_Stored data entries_

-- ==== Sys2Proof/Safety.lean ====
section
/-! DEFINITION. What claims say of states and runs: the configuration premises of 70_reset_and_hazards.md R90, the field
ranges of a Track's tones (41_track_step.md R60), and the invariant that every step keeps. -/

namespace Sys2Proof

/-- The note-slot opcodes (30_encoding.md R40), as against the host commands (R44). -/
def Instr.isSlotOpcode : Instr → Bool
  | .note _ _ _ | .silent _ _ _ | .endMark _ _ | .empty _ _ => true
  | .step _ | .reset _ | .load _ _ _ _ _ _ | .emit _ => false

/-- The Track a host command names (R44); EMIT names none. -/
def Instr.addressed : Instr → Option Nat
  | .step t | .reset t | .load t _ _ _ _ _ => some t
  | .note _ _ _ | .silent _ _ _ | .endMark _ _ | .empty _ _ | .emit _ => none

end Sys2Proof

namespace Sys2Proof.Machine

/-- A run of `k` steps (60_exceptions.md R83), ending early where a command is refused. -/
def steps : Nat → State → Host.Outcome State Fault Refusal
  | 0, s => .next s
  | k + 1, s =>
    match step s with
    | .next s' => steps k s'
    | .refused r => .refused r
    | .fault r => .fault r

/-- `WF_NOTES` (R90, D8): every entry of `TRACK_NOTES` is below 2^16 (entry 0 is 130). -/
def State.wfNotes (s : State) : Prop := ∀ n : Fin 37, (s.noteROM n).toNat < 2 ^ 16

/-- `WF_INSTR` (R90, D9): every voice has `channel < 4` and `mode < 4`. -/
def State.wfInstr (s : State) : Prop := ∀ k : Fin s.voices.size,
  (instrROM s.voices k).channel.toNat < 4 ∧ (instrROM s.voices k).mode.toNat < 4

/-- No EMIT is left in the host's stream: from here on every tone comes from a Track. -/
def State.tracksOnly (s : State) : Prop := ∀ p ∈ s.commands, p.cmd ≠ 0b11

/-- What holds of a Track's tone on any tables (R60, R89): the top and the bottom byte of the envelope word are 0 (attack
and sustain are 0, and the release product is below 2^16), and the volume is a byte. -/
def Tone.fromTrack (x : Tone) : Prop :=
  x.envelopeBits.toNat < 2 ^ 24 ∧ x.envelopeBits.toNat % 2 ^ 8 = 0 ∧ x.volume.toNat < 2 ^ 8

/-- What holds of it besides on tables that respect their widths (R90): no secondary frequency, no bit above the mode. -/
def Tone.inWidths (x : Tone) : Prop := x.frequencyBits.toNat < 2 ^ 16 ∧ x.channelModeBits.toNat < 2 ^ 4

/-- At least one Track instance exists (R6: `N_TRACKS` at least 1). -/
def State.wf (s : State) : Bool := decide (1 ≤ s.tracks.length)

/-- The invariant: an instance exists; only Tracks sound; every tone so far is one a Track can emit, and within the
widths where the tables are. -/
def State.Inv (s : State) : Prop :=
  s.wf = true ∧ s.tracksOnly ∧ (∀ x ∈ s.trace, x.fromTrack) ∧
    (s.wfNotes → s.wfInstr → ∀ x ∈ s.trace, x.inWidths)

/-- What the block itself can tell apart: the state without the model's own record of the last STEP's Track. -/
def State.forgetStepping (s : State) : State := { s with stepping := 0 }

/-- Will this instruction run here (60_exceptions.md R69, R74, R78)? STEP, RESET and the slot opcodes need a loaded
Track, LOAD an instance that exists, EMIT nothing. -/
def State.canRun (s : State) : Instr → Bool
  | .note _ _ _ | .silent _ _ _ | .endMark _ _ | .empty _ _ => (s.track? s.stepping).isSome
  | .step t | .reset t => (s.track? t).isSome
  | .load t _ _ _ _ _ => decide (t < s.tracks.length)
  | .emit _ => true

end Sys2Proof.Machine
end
---
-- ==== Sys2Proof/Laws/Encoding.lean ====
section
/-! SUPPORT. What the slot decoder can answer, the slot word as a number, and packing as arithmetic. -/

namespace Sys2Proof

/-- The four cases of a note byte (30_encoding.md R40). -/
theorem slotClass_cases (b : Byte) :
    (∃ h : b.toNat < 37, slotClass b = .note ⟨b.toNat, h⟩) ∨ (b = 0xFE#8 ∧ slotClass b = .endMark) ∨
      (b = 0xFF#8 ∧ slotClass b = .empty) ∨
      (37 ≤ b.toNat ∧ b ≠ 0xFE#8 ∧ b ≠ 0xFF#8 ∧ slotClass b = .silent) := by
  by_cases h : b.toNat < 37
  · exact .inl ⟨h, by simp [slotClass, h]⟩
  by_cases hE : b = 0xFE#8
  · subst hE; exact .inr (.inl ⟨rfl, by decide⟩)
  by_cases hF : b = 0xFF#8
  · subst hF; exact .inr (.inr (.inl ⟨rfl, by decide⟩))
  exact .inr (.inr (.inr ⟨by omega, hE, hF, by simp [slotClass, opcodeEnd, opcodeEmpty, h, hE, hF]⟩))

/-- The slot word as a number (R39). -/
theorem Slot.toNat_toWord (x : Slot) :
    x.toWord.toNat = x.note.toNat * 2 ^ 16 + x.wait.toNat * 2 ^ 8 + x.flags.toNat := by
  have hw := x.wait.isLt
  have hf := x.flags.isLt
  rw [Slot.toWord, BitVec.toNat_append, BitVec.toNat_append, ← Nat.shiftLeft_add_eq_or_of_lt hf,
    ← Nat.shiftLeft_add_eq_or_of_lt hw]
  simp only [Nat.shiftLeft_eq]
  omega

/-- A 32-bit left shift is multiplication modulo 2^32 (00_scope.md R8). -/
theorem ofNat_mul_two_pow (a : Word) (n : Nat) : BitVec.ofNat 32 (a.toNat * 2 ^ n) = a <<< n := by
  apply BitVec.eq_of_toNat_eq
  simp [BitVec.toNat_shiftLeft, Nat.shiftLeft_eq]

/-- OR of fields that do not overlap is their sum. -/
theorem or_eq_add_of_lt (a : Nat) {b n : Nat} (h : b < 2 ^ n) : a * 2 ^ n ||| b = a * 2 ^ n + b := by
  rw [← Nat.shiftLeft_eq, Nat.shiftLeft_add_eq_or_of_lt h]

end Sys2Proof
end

_WHAT TO DO_
Of the lines above, extract only those from the line with "(30_encoding.md R40). -/" to the line with "simp [BitVec.toNat_shiftLeft, Nat.shiftLeft_eq]", both included, exactly as written.

_SOLUTION TO THE PROBLEM_
/-- The four cases of a note byte (30_encoding.md R40). -/
theorem slotClass_cases (b : Byte) :
    (∃ h : b.toNat < 37, slotClass b = .note ⟨b.toNat, h⟩) ∨ (b = 0xFE#8 ∧ slotClass b = .endMark) ∨
      (b = 0xFF#8 ∧ slotClass b = .empty) ∨
      (37 ≤ b.toNat ∧ b ≠ 0xFE#8 ∧ b ≠ 0xFF#8 ∧ slotClass b = .silent) := by
  by_cases h : b.toNat < 37
  · exact .inl ⟨h, by simp [slotClass, h]⟩
  by_cases hE : b = 0xFE#8
  · subst hE; exact .inr (.inl ⟨rfl, by decide⟩)
  by_cases hF : b = 0xFF#8
  · subst hF; exact .inr (.inr (.inl ⟨rfl, by decide⟩))
  exact .inr (.inr (.inr ⟨by omega, hE, hF, by simp [slotClass, opcodeEnd, opcodeEmpty, h, hE, hF]⟩))

/-- The slot word as a number (R39). -/
theorem Slot.toNat_toWord (x : Slot) :
    x.toWord.toNat = x.note.toNat * 2 ^ 16 + x.wait.toNat * 2 ^ 8 + x.flags.toNat := by
  have hw := x.wait.isLt
  have hf := x.flags.isLt
  rw [Slot.toWord, BitVec.toNat_append, BitVec.toNat_append, ← Nat.shiftLeft_add_eq_or_of_lt hf,
    ← Nat.shiftLeft_add_eq_or_of_lt hw]
  simp only [Nat.shiftLeft_eq]
  omega

/-- A 32-bit left shift is multiplication modulo 2^32 (00_scope.md R8). -/
theorem ofNat_mul_two_pow (a : Word) (n : Nat) : BitVec.ofNat 32 (a.toNat * 2 ^ n) = a <<< n := by
  apply BitVec.eq_of_toNat_eq
  simp [BitVec.toNat_shiftLeft, Nat.shiftLeft_eq]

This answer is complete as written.